There are times in my life when I wonder what is the struggle for, what is the sacrifice all about. There are considerations beyond the simple and obvious question of why are we nonprofit. They go deeper than that. They go all the way to the foundation of altruism itself. I wonder about that. I seriously pause some days — is it worth it? If there was a shade of truth that my father, whom I see to this day in his pajamas and untied shoes ready for me to get him ready for a board meeting, too embarrassed to have anyone but me know, had a goddamned thing to do with it I’d quit, naturally, quickly spontaneously and combustively with vigor dispatch and hortatory glory of distinguished men from good clubs and better backgrounds breeding will out, out, out, he had not a thing to do with a thing, not a whit with a whit, or I’m a monkey’s uncle, and I’m not a monkey’s uncle.
Miss Jacobs, please come get this coffee mess off my desk, prepare to retrieve lunch, Russian dressing on roast beef, and inspect the cups well before you take one step toward this office bearing liquids of any kind, is that clear, is it understood, is it clearly understood?
On thin ice, Miss Jacobs, Mizz Jacobs, her predecessor having had the misfortune to abuse the string and Dixie cup and be overheard remarking “gives the air of a man perpetually emerging from a barbershop” (she had literary aspirations, I’m afraid) — I asked who has the air of a perpetual emergent from a tonsorial parlor and she blushed. You understand. Let her go, let her go, let her go. Had to, had to, had to.
LISA SMOKED HER FIRST Bingo card unnoticed. She coughed, coughed considerably, but not as much as one might expect smoking cardboard, and her condo neighbors could hear her coughing through the walls, but it sounded not unlike their own rheumy hacking and gasping and they never fathomed she had taken to smoking her Bingo cards. She never won at Bingo and the decision to smoke the losing cards — not just burn them — was a deep, involuted response to her lack of luck.

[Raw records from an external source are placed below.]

-- ==== Sys2Proof/Machine/System.lean ====
section
/-! DEFINITION. Class 7 but for the context instructions: triggers, service requests, counters, keys, the distribution table,
invalidation at a home, watchpoints, and the service ports (R131, R365, R372, R388, R391, R428 to R443, R476 to R484, R488). -/

namespace Sys2Proof.Machine

/-! An instruction that waits inside itself for answers -/

/-- The source of the present instruction's requests. -/
def State.sysSrc (s : State) : PartSrc :=
  match s.focus.kind with
  | .path u g _ => .sys u g
  | .handler u g => .sys u (g + 2 ^ 16)
  | .thread q => .thread q
  | .none => .sys 0 0

/-- A request of the present instruction: an ordinary access of its strands, or of its thread. -/
def State.sysReq (s : State) (kind : PartKind) (va len : Nat) (data : List W8) : Part :=
  match s.focus.kind with
  | .thread q => s.threadPart q kind va len data
  | .path u g ks => { s.strandPart u g ks kind va len with src := s.sysSrc, data := data, promo := false }
  | .handler u g => { s.strandPart u g [] kind va len with src := s.sysSrc, data := data, promo := false }
  | .none => { src := s.sysSrc, kind := kind, va := va, len := len, data := data }

/-- The instruction is issued again when its answers have come. -/
def State.sysWait (s : State) : State :=
  match s.focus.kind with
  | .path u g _ => s.blockIn u g
  | .thread q => s.setThread q fun t => { t with busy := true }
  | _ => s

/-- The instruction no longer waits. -/
def State.sysEnd (s : State) : State :=
  let s := s.dropSrc s.sysSrc
  match s.focus.kind with
  | .path u g _ => s.onGrp u g fun x => { x with busy := .none }
  | .thread q => s.setThread q fun t => { t with busy := false }
  | _ => s

def State.sysDone (s : State) : State := s.sysEnd.advance
def State.sysTrap (s : State) (code : Nat) : State := s.sysEnd.trapPath code

/-- The instruction ends with a status. -/
def State.sysStatus (s : State) (d : Opd) (v : Nat) : State := (s.putUni d (BitVec.ofNat 32 v)).sysDone

/-- An answer's time joins the order of the path or thread. -/
def State.sysSaw (s : State) (t : Nat) : State :=
  match s.focus.kind with
  | .path u g ks => s.onGrp u g fun x => x.raise ks t
  | .handler u g => s.onGrp u g fun x => x.raise x.living t
  | .thread q => s.setThread q fun x => { x with tick := max x.tick t }
  | .none => s

/-- Asks, and goes on with the answer when it is there; `bad` says what a fatal reply does. -/
def State.sysAskOr (s : State) (p : Part) (bad : Nat → State → State) (k : State → List W8 → State) : State :=
  let s := match s.focus.kind with
    | .thread q => if (s.asked p).isNone then s.countThread q 0x07 else s
    | _ => s
  match s.ask p with
  | (s, .wait) => s.sysWait
  | (s, .fatal c) => bad c s
  | (s, .ok d w _ _) => k (s.sysSaw w) d

/-- As sysAskOr; a fatal reply traps with its code. -/
def State.sysAsk (s : State) (p : Part) (k : State → List W8 → State) : State :=
  s.sysAskOr p (fun c s => s.sysTrap c) k

/-- Reads some bytes, whichever lines hold them. -/
def State.sysRead (s : State) (va n : Nat) (bad : Nat → State → State) (k : State → List W8 → State) : State :=
  let before := s.parts.length
  let (s, f) := s.fetchSpans (s.sysReq .load va n []) [(va, n)]
  let s := match s.focus.kind with
    | .thread q => (List.range (s.parts.length - before)).foldl (fun s _ => s.countThread q 0x07) s
    | _ => s
  match (s, f) with
  | (s, .wait) => s.sysWait
  | (s, .fatal c _) => bad c s
  | (s, .ok g) => k (s.sysSaw g.clk) (s.gotBytes 0 g va n)

/-- The check of an address under the present accessor (R183). -/
def State.sysCheck (s : State) (va need : Nat) : Option Nat :=
  let (es, priv, d) := s.accessor
  s.mayAccess es priv d va need

/-- The rights of the present accessor on an address that must not lie in a special region. -/
def State.sysRight (s : State) (va need : Nat) : Bool := hasRights (rightsIn s.accessor.1 (keyOf va)) need

/-! TRIG (R131) -/

/-- In the handler no strand of the path is active. -/
def execTrig (bp : Pr) (s : State) : Host.Outcome State Fault Refusal :=
  issue (.trig bp) s fun _ s =>
    match s.focus.kind with
    | .path u g ks => s.triggerStrands u g ks
    | _ => s

/-! Service threads and rings (R429 to R433, R488) -/

/-- Records of a ring. -/
def SQueue.records (x : SQueue) : Nat := 2 ^ (x.size + 2)
/-- Where record n stands (R430). -/
def SQueue.slot (x : SQueue) (n : Nat) : Nat := x.ring + 64 + 64 * (n % x.records)

/-- The registers of a thread's start (R429). -/
def SQueue.startRegs (x : SQueue) (q : Nat) : List W32 :=
  let r (k : Nat) : Nat := match k with
    | 16 => x.ring
    | 17 => x.ring / 2 ^ 32
    | 18 => x.records
    | 19 => q
    | 20 => x.scratch
    | 21 => x.scratch / 2 ^ 32
    | _ => 0
  (List.range 32).map fun k => BitVec.ofNat 32 (r k)

/-- A thread starts at ENTRY; the logical time of the start is the district's dispatch clock (DEDUCED). -/
def State.startThread (s : State) (q : Nat) : State :=
  s.onSqueue q fun x =>
    { x with tstate := 1, thread := { w := x.startRegs q, pc := x.entry, hdr := x.entry, tick := (s.district x.district).clock } }

/-- NOTIFY takes a value; a change of it starts an idle thread again (R441). -/
def State.setNotify (s : State) (q v : Nat) : State :=
  let x := s.squeue q
  let s := s.onSqueue q fun x => { x with notify := v }
  if x.notify ≠ v ∧ x.tstate = 3 then s.startThread q else s

/-- Whether a poster may use a ring now: posts are applied one at a time, in the order in which their checks passed (R433). -/
def State.ringFree (s : State) (q : Nat) (me : Nat × Nat) : Bool :=
  let on (o : Nat × Nat) : Bool := (Tbl.find o.1 s.blocks).any Block.resident
  let x := s.squeue q
  match (x.posting.filter on).toList ++ (x.waitPost.filter fun o => o == me || on o) with
  | [] => true
  | o :: _ => o == me

/-- A ring is full (R430). -/
def SQueue.full (x : SQueue) (consumed : Nat) : Bool := x.records ≤ (x.produced + 2 ^ 32 - consumed % 2 ^ 32) % 2 ^ 32

/-- The domain of a queue holds rights on its ring. -/
def State.ringRight (s : State) (q need : Nat) : Bool :=
  let x := s.squeue q
  hasRights (rightsIn (s.keyEntries x.district x.domain) (keyOf x.ring)) need

/-- The words of a record that the device stamps (Table 2 of R431). -/
def recordHead (n op src vf : Nat) : List W8 := leBytes 8 (n % 2 ^ 32 + op * 2 ^ 32 + src * 2 ^ 48 + vf * 2 ^ 52)

/-- A post is performed: PRODUCED and NOTIFY take n + 1 (R433). -/
def State.posted (s : State) (q ts : Nat) (out : List (Nat × Nat × Nat × Nat)) : State :=
  let n := (s.squeue q).produced
  let s := s.onSqueue q fun x =>
    { x with produced := (n + 1) % 2 ^ 32, outstanding := x.outstanding ++ out, posting := none, postTs := max x.postTs ts }
  s.setNotify q ((n + 1) % 2 ^ 32)

def State.setPosting (s : State) (q : Nat) (o : Option (Nat × Nat)) : State :=
  s.onSqueue q fun x => { x with posting := o, waitPost := x.waitPost.filter fun p => some p != o }

/-- A poster whose checks are made waits for its turn. -/
def State.waitsToPost (s : State) (q : Nat) (me : Nat × Nat) : State :=
  s.onSqueue q fun x => { x with waitPost := if x.waitPost.contains me then x.waitPost else x.waitPost ++ [me] }

/-- The checks of a poster are made: they are not made again (R434). -/
def SQueue.admitted (x : SQueue) (me : Nat × Nat) : Bool := x.posting == some me || x.waitPost.contains me

/-- The issuing VF: of the launch, or the OWNER of a thread's queue. -/
def State.issuerVf (s : State) : Nat :=
  match s.focus.kind with
  | .path u _ _ | .handler u _ => vfNum (s.block u).dist (s.block u).vf
  | .thread q => (s.squeue q).owner
  | .none => 0

/-- A thread whose OWNER is no VF has no counters (R482, R483). -/
def State.noCounters (s : State) : Bool :=
  match s.focus.kind with
  | .thread q => 0xffe ≤ (s.squeue q).owner
  | _ => false

/-- Who the present instruction posts as. -/
def State.poster (s : State) : Nat × Nat :=
  match s.sysSrc with
  | .sys u g => (u, g)
  | _ => (0, 0)

/-- A ring that a core may post to (R434). -/
def State.postable (s : State) (q d : Nat) : Bool :=
  let x := s.squeue q
  q < 64 && x.kind == 2 && x.tstate != 0 && x.district == d && (x.owner == s.issuerVf || x.shared)

/-- The post of SVC, once its image is there: the ring's turn, CONSUMED, the record, PRODUCED (R433, R434, R488). -/
def State.svcPost (s : State) (d : Opd) (q : Nat) (r : List W8) : State :=
  let me := s.poster
  if !s.ringFree q me then (s.waitsToPost q me).sysWait
  else
    let s := s.setPosting q (some me)
    let x := s.squeue q
    let trap (c : Nat) (s : State) : State := (s.setPosting q none).sysTrap c
    if !s.ringRight q rightRD then trap 0x06 s
    else
      s.sysAskOr (s.sysReq .load (x.ring + 8) 4 []) trap fun s line =>
        if x.full (ofLe (lineBytes line (x.ring + 8) 4)) then (s.setPosting q none).sysStatus d 1
        else
          let n := x.produced
          let vf := s.issuerVf
          let bytes := recordHead n (fieldLe r 4 2) 1 vf ++ (r.drop 8).take 56
          let w (va : Nat) (data : List W8) : Part := { s.sysReq .store va data.length data with writer := 8, promo := false }
          match s.ask (w (x.slot n) bytes) with
          | (s, .wait) => s.sysWait
          | (s, .fatal c) => trap c s
          | (s, .ok _ t1 _ _) =>
            match s.ask { w x.ring (leBytes 4 (n + 1)) with clk := t1 } with
            | (s, .wait) => s.sysWait
            | (s, .fatal c) => trap c s
            | (s, .ok _ t2 _ _) =>
              ((s.sysSaw t2).posted q (max t1 t2) [(n, fieldLe r 8 8, vf, fieldLe r 0x10 8)]).sysStatus d 0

She had a mynah bird that did not talk and that had lost so many feathers to his ineradicable mite problem that he looked more like a desert lizard than a bird.
Her refrigerator would regularly fail to close by one-quarter of an inch, which was enough to perish the perishable and the compressor.
Her curtain rods sagged in the middle so badly that her drapes slid from the sides of her windows into the middle of the span.
One day four of forty hair curlers refused to let go and she had to use scissors to get them out.
She had a beautiful daughter.
She could no longer effect a long-distance phone call.
The television one day blinked and then showed her a tiny, shrinking, green pupil in the middle of the dark screen. The repairman, whom she secured by yelling at as he drove down the street, said he could not fix her set.
“Why not?” she asked.
“It’s tubes,” he said.
Potatoes were a staple of her diet. One day she experimented with how potatoes bounce on linoleum. They bounce pretty well and are not damaged much.
Toast impressed her as a waste of time. Bread was already cooked; you eat it or you do not.
Socks, likewise, seemed superfluous, if one has shoes.
She liked football and was absolutely certain that she could have been an excellent off-tackle slant-type power runner in a wishbone or two-back set. 44 was her number.
Forty-four was her bra size, too. This had held her back in life, she felt.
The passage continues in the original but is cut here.